Exercise details – Set down the full listing exactly, character for character.

Material for this exercise –
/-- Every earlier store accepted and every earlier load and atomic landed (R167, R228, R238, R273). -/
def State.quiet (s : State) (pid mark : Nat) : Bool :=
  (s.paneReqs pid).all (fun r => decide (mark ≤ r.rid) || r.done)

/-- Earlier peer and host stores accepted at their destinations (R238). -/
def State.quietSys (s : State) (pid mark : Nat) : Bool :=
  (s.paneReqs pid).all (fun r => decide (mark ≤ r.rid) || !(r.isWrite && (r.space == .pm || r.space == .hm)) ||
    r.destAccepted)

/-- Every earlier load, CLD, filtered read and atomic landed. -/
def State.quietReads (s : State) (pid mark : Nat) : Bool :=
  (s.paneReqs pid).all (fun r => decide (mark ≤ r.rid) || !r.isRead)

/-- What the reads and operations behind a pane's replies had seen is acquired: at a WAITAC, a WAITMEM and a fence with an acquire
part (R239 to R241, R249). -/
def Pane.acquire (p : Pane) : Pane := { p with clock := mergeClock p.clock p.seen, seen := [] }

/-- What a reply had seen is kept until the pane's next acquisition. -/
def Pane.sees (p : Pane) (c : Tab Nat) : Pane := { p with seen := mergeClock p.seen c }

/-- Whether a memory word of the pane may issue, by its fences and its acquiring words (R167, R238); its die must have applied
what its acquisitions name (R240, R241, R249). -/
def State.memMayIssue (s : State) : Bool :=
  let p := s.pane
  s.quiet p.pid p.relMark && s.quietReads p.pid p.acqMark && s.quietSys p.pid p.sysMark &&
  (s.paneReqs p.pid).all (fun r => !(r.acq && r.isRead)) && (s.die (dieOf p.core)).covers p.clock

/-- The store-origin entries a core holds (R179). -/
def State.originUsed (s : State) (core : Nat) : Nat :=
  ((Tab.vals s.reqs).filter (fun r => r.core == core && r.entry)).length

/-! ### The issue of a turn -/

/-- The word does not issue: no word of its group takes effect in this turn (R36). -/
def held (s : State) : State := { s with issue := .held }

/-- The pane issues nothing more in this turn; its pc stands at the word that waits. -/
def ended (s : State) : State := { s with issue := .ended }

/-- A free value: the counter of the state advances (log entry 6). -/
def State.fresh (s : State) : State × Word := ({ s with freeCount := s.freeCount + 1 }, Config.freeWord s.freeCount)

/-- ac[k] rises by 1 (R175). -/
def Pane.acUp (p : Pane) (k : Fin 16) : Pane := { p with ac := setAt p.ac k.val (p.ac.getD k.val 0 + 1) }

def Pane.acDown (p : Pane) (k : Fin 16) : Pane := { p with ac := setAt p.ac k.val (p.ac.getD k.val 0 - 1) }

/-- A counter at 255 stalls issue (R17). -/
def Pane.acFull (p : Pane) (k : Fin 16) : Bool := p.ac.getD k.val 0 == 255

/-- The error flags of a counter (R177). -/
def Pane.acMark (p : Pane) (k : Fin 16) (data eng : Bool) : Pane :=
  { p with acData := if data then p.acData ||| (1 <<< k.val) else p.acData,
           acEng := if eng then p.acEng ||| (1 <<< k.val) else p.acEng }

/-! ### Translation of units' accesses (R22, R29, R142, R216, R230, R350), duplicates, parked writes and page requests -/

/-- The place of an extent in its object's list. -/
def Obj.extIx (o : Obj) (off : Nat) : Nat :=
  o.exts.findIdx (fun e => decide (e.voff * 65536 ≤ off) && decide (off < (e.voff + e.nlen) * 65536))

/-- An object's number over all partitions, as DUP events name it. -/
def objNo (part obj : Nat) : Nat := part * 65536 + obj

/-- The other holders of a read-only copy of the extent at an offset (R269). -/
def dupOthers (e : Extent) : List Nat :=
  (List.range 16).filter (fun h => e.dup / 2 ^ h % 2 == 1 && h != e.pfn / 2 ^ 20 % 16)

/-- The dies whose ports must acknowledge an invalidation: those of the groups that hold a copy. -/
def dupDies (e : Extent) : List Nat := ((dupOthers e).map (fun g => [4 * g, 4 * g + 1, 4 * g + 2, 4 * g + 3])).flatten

Task result –
/-- Every earlier store accepted and every earlier load and atomic landed (R167, R228, R238, R273). -/
def State.quiet (s : State) (pid mark : Nat) : Bool :=
  (s.paneReqs pid).all (fun r => decide (mark ≤ r.rid) || r.done)

/-- Earlier peer and host stores accepted at their destinations (R238). -/
def State.quietSys (s : State) (pid mark : Nat) : Bool :=
  (s.paneReqs pid).all (fun r => decide (mark ≤ r.rid) || !(r.isWrite && (r.space == .pm || r.space == .hm)) ||
    r.destAccepted)

/-- Every earlier load, CLD, filtered read and atomic landed. -/
def State.quietReads (s : State) (pid mark : Nat) : Bool :=
  (s.paneReqs pid).all (fun r => decide (mark ≤ r.rid) || !r.isRead)

/-- What the reads and operations behind a pane's replies had seen is acquired: at a WAITAC, a WAITMEM and a fence with an acquire
part (R239 to R241, R249). -/
def Pane.acquire (p : Pane) : Pane := { p with clock := mergeClock p.clock p.seen, seen := [] }

/-- What a reply had seen is kept until the pane's next acquisition. -/
def Pane.sees (p : Pane) (c : Tab Nat) : Pane := { p with seen := mergeClock p.seen c }

/-- Whether a memory word of the pane may issue, by its fences and its acquiring words (R167, R238); its die must have applied
what its acquisitions name (R240, R241, R249). -/
def State.memMayIssue (s : State) : Bool :=
  let p := s.pane
  s.quiet p.pid p.relMark && s.quietReads p.pid p.acqMark && s.quietSys p.pid p.sysMark &&
  (s.paneReqs p.pid).all (fun r => !(r.acq && r.isRead)) && (s.die (dieOf p.core)).covers p.clock

/-- The store-origin entries a core holds (R179). -/
def State.originUsed (s : State) (core : Nat) : Nat :=
  ((Tab.vals s.reqs).filter (fun r => r.core == core && r.entry)).length

/-! ### The issue of a turn -/

/-- The word does not issue: no word of its group takes effect in this turn (R36). -/
def held (s : State) : State := { s with issue := .held }

/-- The pane issues nothing more in this turn; its pc stands at the word that waits. -/
def ended (s : State) : State := { s with issue := .ended }

/-- A free value: the counter of the state advances (log entry 6). -/
def State.fresh (s : State) : State × Word := ({ s with freeCount := s.freeCount + 1 }, Config.freeWord s.freeCount)

/-- ac[k] rises by 1 (R175). -/
def Pane.acUp (p : Pane) (k : Fin 16) : Pane := { p with ac := setAt p.ac k.val (p.ac.getD k.val 0 + 1) }

def Pane.acDown (p : Pane) (k : Fin 16) : Pane := { p with ac := setAt p.ac k.val (p.ac.getD k.val 0 - 1) }

/-- A counter at 255 stalls issue (R17). -/
def Pane.acFull (p : Pane) (k : Fin 16) : Bool := p.ac.getD k.val 0 == 255

/-- The error flags of a counter (R177). -/
def Pane.acMark (p : Pane) (k : Fin 16) (data eng : Bool) : Pane :=
  { p with acData := if data then p.acData ||| (1 <<< k.val) else p.acData,
           acEng := if eng then p.acEng ||| (1 <<< k.val) else p.acEng }

/-! ### Translation of units' accesses (R22, R29, R142, R216, R230, R350), duplicates, parked writes and page requests -/

/-- The place of an extent in its object's list. -/
def Obj.extIx (o : Obj) (off : Nat) : Nat :=
  o.exts.findIdx (fun e => decide (e.voff * 65536 ≤ off) && decide (off < (e.voff + e.nlen) * 65536))

/-- An object's number over all partitions, as DUP events name it. -/
def objNo (part obj : Nat) : Nat := part * 65536 + obj

/-- The other holders of a read-only copy of the extent at an offset (R269). -/
def dupOthers (e : Extent) : List Nat :=
  (List.range 16).filter (fun h => e.dup / 2 ^ h % 2 == 1 && h != e.pfn / 2 ^ 20 % 16)

/-- The dies whose ports must acknowledge an invalidation: those of the groups that hold a copy. -/
def dupDies (e : Extent) : List Nat := ((dupOthers e).map (fun g => [4 * g, 4 * g + 1, 4 * g + 2, 4 * g + 3])).flatten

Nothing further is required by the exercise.